(Saved data entries)
▽

-- ==== Sys2Proof/Machine/AuxGate.lean ====
section
/-! DEFINITION. The gate drivers of the auxiliary half-bridges: which gates are commanded on, since when, and how they are driven (*Auxiliary
motor drives*, R268–R270, R277, R278, R287, R289). -/

namespace Sys2Proof.Machine

def State.mot (s : State) (m : Nat) : AuxSt := tabGet (fun _ => AuxSt.init) s.aux.motors m
def State.setMot (s : State) (m : Nat) (v : AuxSt) : State :=
  { s with aux := { s.aux with motors := tabSet (fun _ => AuxSt.init) s.aux.motors m v } }
def State.motState (s : State) (m : Nat) : Nat := s.rdF (R.auxStatus m) 3 0
def State.motSector (s : State) (m : Nat) : Nat := s.rdF (R.auxStatus m) 6 4
def State.motEn (s : State) (m : Nat) : Bool := s.rdB (R.auxCfg m) 31
def State.motDir (s : State) (m : Nat) : Bool := s.rdB (R.auxCfg m) 30

/-- Whether window `k` (0 `ZERO_I`, 1 `I_LIM`, 2 `OC_LIM`) of half-bridge `h` is asserted (R272). -/
def State.auxWin (s : State) (h k : Nat) : Bool := tabGet (fun _ => false) s.aux.win (3 * h + k)

/-! ### Sectors (R277, Table 13.1) -/

/-- PWM phase, low phase and floating phase of a sector: 0 U, 1 V, 2 W. -/
def secPwm (k : Nat) : Nat := k / 2
def secLow (k : Nat) : Nat := nth 0 [1, 2, 2, 0, 0, 1] k
def secFloat (k : Nat) : Nat := nth 0 [2, 1, 0, 2, 1, 0] k

/-- The PWM phase of motor `m`'s sector as a half-bridge, and its low phase. -/
def State.motPwmHb (s : State) (m : Nat) : Nat := 3 * m + secPwm (s.motSector m)
def State.motLowHb (s : State) (m : Nat) : Nat := 3 * m + secLow (s.motSector m)

/-- Whether motor `m` is driven in six steps: `ALIGN`, `RAMP` or `RUN`. -/
def State.motSix (s : State) (m : Nat) : Bool := s.motState m == 3 || s.motState m == 4 || s.motState m == 5

/-! ### Gates -/

/-- Whether the gate of half-bridge `h` is commanded on: the slice's output, under what the logic holds at the driver input (R270, R277,
R278, R287, R289). `hi` names the high side. -/
def State.auxWant (s : State) (h : Nat) (hi : Bool) : Bool :=
  let m := h / 3
  let v := s.mot m
  let on := if hi then (s.slice (84 + h)).aOn else (s.slice (84 + h)).bOn
  let pwm := h == s.motPwmHb m
  let diode := s.rdB (R.auxCfg m) 29 || s.rdB (R.auxStatus m) 18
  !s.rdB R.auxBusStatus 1 &&
    (if s.motState m = 2 then !hi && v.gap.isNone
     else s.motSix m && on && !v.wait &&
       (if hi then !(pwm && s.rdB (R.auxStatus m) 17) && !s.rdB (R.auxHbStatus h) 3 else !(pwm && diode)))

/-- The command that gate `hi` of half-bridge `h` follows: its level and the instant from which it holds. -/
def State.auxCmd (s : State) (h : Nat) (hi : Bool) : Bool × Nat := tabGet (fun _ => (false, 0)) s.aux.gates (2 * h + b2n hi)

/-- The instant from which a gate turned on now holds: a low side that braking turns on waits for its dead time after the high side's turn-off
and after a braking gap (R287). -/
def State.auxOnAt (s : State) (h : Nat) (hi : Bool) : Nat :=
  let v := s.mot (h / 3)
  let dead := s.rdF (R.pwmSliceDtF (84 + h)) 19 0
  if !hi && s.motState (h / 3) == 2 then
    let off := (s.auxCmd h true).2
    max s.clk.now (max (if off = 0 then 0 else off + dead) (if v.gapEnd = 0 then 0 else v.gapEnd + dead))
  else s.clk.now

/-- Gate `hi` of half-bridge `h` follows what is commanded now. -/
def State.auxFollow (s : State) (h : Nat) (hi : Bool) : State :=
  let w := s.auxWant h hi
  if w = (s.auxCmd h hi).1 then s
  else { s with aux := { s.aux with
    gates := tabSet (fun _ => (false, 0)) s.aux.gates (2 * h + b2n hi) (w, if w then s.auxOnAt h hi else s.clk.now) } }

/-- Both gates of half-bridge `h` follow, the high side first. -/
def State.auxNote (s : State) (h : Nat) : State := (s.auxFollow h true).auxFollow h false

/-- The gates of motor `m` follow. -/
def State.auxNoteMotor (s : State) (m : Nat) : State := ((s.auxNote (3 * m)).auxNote (3 * m + 1)).auxNote (3 * m + 2)

/-- Output A of slice `i` has changed to `on`: the cycle-by-cycle limit of an auxiliary motor ends with the pulse, and acts on a pulse that
begins while the low phase's `I_LIM` window is asserted (R278; log 97). Then the gates follow. -/
def State.auxSwitched (s : State) (i : Nat) (a on : Bool) : State :=
  if 84 ≤ i ∧ i < 102 then
    let h := i - 84
    let m := h / 3
    let s := if a && h == s.motPwmHb m && s.motSix m then s.wrB (R.auxStatus m) 17 (on && s.auxWin (s.motLowHb m) 1) else s
    s.auxNote h
  else s

/-- How a gate is driven (R269): a source or sink current in mA, held on through 5 Ω, held off through 1 Ω, or pulled off through 20 kΩ. -/
inductive GateDrive where
  | source (mA : Nat)
  | sink (mA : Nat)
  | heldOn
  | heldOff
  | passive
  deriving DecidableEq, Repr

/-- The drive `e` sub-steps after a transition to `on` under profile word `w`: `I1` for `T1`, `I2` for `T2`, then the hold; a phase whose code
or duration is 0 is skipped (R269, Table 13.6). -/
def profDrive (w : Word) (on : Bool) (e : Nat) : GateDrive :=
  let i1 := fieldOf w 3 0
  let i2 := fieldOf w 15 12
  let d1 := if i1 = 0 then 0 else fieldOf w 11 4 * 320
  let d2 := if i2 = 0 then 0 else fieldOf w 23 16 * 320
  let cur (k : Nat) : GateDrive := if on then .source (k * 100) else .sink (k * 150)
  if e < d1 then cur i1 else if e < d1 + d2 then cur i2 else if on then .heldOn else .heldOff

/-- How gate `hi` of half-bridge `h` is driven at the present instant: every transition follows the half-bridge's on or off profile, a
protective turn-off the off profile; under `VDRV_UV` the gate is pulled off passively (R269, R270). -/
def State.auxDrive (s : State) (h : Nat) (hi : Bool) : GateDrive :=
  let g := s.auxCmd h hi
  if s.rdB R.auxBusStatus 1 then .passive
  else if g.1 && decide (g.2 ≤ s.clk.now) then profDrive (s.rd (R.auxHbProfOn h)) true (s.clk.now - g.2)
  else if g.1 then .heldOff
  else profDrive (s.rd (R.auxHbProfOff h)) false (s.clk.now - g.2)

end Sys2Proof.Machine
end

△

## PROBLEM TO SOLVE:
Output all of the records exactly, with nothing omitted.

## RESPONSE FOR THIS EXERCISE:
-- ==== Sys2Proof/Machine/AuxGate.lean ====
section
/-! DEFINITION. The gate drivers of the auxiliary half-bridges: which gates are commanded on, since when, and how they are driven (*Auxiliary
motor drives*, R268–R270, R277, R278, R287, R289). -/

namespace Sys2Proof.Machine

def State.mot (s : State) (m : Nat) : AuxSt := tabGet (fun _ => AuxSt.init) s.aux.motors m
def State.setMot (s : State) (m : Nat) (v : AuxSt) : State :=
  { s with aux := { s.aux with motors := tabSet (fun _ => AuxSt.init) s.aux.motors m v } }
def State.motState (s : State) (m : Nat) : Nat := s.rdF (R.auxStatus m) 3 0
def State.motSector (s : State) (m : Nat) : Nat := s.rdF (R.auxStatus m) 6 4
def State.motEn (s : State) (m : Nat) : Bool := s.rdB (R.auxCfg m) 31
def State.motDir (s : State) (m : Nat) : Bool := s.rdB (R.auxCfg m) 30

/-- Whether window `k` (0 `ZERO_I`, 1 `I_LIM`, 2 `OC_LIM`) of half-bridge `h` is asserted (R272). -/
def State.auxWin (s : State) (h k : Nat) : Bool := tabGet (fun _ => false) s.aux.win (3 * h + k)

/-! ### Sectors (R277, Table 13.1) -/

/-- PWM phase, low phase and floating phase of a sector: 0 U, 1 V, 2 W. -/
def secPwm (k : Nat) : Nat := k / 2
def secLow (k : Nat) : Nat := nth 0 [1, 2, 2, 0, 0, 1] k
def secFloat (k : Nat) : Nat := nth 0 [2, 1, 0, 2, 1, 0] k

/-- The PWM phase of motor `m`'s sector as a half-bridge, and its low phase. -/
def State.motPwmHb (s : State) (m : Nat) : Nat := 3 * m + secPwm (s.motSector m)
def State.motLowHb (s : State) (m : Nat) : Nat := 3 * m + secLow (s.motSector m)

/-- Whether motor `m` is driven in six steps: `ALIGN`, `RAMP` or `RUN`. -/
def State.motSix (s : State) (m : Nat) : Bool := s.motState m == 3 || s.motState m == 4 || s.motState m == 5

/-! ### Gates -/

/-- Whether the gate of half-bridge `h` is commanded on: the slice's output, under what the logic holds at the driver input (R270, R277,
R278, R287, R289). `hi` names the high side. -/
def State.auxWant (s : State) (h : Nat) (hi : Bool) : Bool :=
  let m := h / 3
  let v := s.mot m
  let on := if hi then (s.slice (84 + h)).aOn else (s.slice (84 + h)).bOn
  let pwm := h == s.motPwmHb m
  let diode := s.rdB (R.auxCfg m) 29 || s.rdB (R.auxStatus m) 18
  !s.rdB R.auxBusStatus 1 &&
    (if s.motState m = 2 then !hi && v.gap.isNone
     else s.motSix m && on && !v.wait &&
       (if hi then !(pwm && s.rdB (R.auxStatus m) 17) && !s.rdB (R.auxHbStatus h) 3 else !(pwm && diode)))

/-- The command that gate `hi` of half-bridge `h` follows: its level and the instant from which it holds. -/
def State.auxCmd (s : State) (h : Nat) (hi : Bool) : Bool × Nat := tabGet (fun _ => (false, 0)) s.aux.gates (2 * h + b2n hi)

/-- The instant from which a gate turned on now holds: a low side that braking turns on waits for its dead time after the high side's turn-off
and after a braking gap (R287). -/
def State.auxOnAt (s : State) (h : Nat) (hi : Bool) : Nat :=
  let v := s.mot (h / 3)
  let dead := s.rdF (R.pwmSliceDtF (84 + h)) 19 0
  if !hi && s.motState (h / 3) == 2 then
    let off := (s.auxCmd h true).2
    max s.clk.now (max (if off = 0 then 0 else off + dead) (if v.gapEnd = 0 then 0 else v.gapEnd + dead))
  else s.clk.now

/-- Gate `hi` of half-bridge `h` follows what is commanded now. -/
def State.auxFollow (s : State) (h : Nat) (hi : Bool) : State :=
  let w := s.auxWant h hi
  if w = (s.auxCmd h hi).1 then s
  else { s with aux := { s.aux with
    gates := tabSet (fun _ => (false, 0)) s.aux.gates (2 * h + b2n hi) (w, if w then s.auxOnAt h hi else s.clk.now) } }

/-- Both gates of half-bridge `h` follow, the high side first. -/
def State.auxNote (s : State) (h : Nat) : State := (s.auxFollow h true).auxFollow h false

/-- The gates of motor `m` follow. -/
def State.auxNoteMotor (s : State) (m : Nat) : State := ((s.auxNote (3 * m)).auxNote (3 * m + 1)).auxNote (3 * m + 2)

/-- Output A of slice `i` has changed to `on`: the cycle-by-cycle limit of an auxiliary motor ends with the pulse, and acts on a pulse that
begins while the low phase's `I_LIM` window is asserted (R278; log 97). Then the gates follow. -/
def State.auxSwitched (s : State) (i : Nat) (a on : Bool) : State :=
  if 84 ≤ i ∧ i < 102 then
    let h := i - 84
    let m := h / 3
    let s := if a && h == s.motPwmHb m && s.motSix m then s.wrB (R.auxStatus m) 17 (on && s.auxWin (s.motLowHb m) 1) else s
    s.auxNote h
  else s

/-- How a gate is driven (R269): a source or sink current in mA, held on through 5 Ω, held off through 1 Ω, or pulled off through 20 kΩ. -/
inductive GateDrive where
  | source (mA : Nat)
  | sink (mA : Nat)
  | heldOn
  | heldOff
  | passive
  deriving DecidableEq, Repr

/-- The drive `e` sub-steps after a transition to `on` under profile word `w`: `I1` for `T1`, `I2` for `T2`, then the hold; a phase whose code
or duration is 0 is skipped (R269, Table 13.6). -/
def profDrive (w : Word) (on : Bool) (e : Nat) : GateDrive :=
  let i1 := fieldOf w 3 0
  let i2 := fieldOf w 15 12
  let d1 := if i1 = 0 then 0 else fieldOf w 11 4 * 320
  let d2 := if i2 = 0 then 0 else fieldOf w 23 16 * 320
  let cur (k : Nat) : GateDrive := if on then .source (k * 100) else .sink (k * 150)
  if e < d1 then cur i1 else if e < d1 + d2 then cur i2 else if on then .heldOn else .heldOff

/-- How gate `hi` of half-bridge `h` is driven at the present instant: every transition follows the half-bridge's on or off profile, a
protective turn-off the off profile; under `VDRV_UV` the gate is pulled off passively (R269, R270). -/
def State.auxDrive (s : State) (h : Nat) (hi : Bool) : GateDrive :=
  let g := s.auxCmd h hi
  if s.rdB R.auxBusStatus 1 then .passive
  else if g.1 && decide (g.2 ≤ s.clk.now) then profDrive (s.rd (R.auxHbProfOn h)) true (s.clk.now - g.2)
  else if g.1 then .heldOff
  else profDrive (s.rd (R.auxHbProfOff h)) false (s.clk.now - g.2)

end Sys2Proof.Machine
end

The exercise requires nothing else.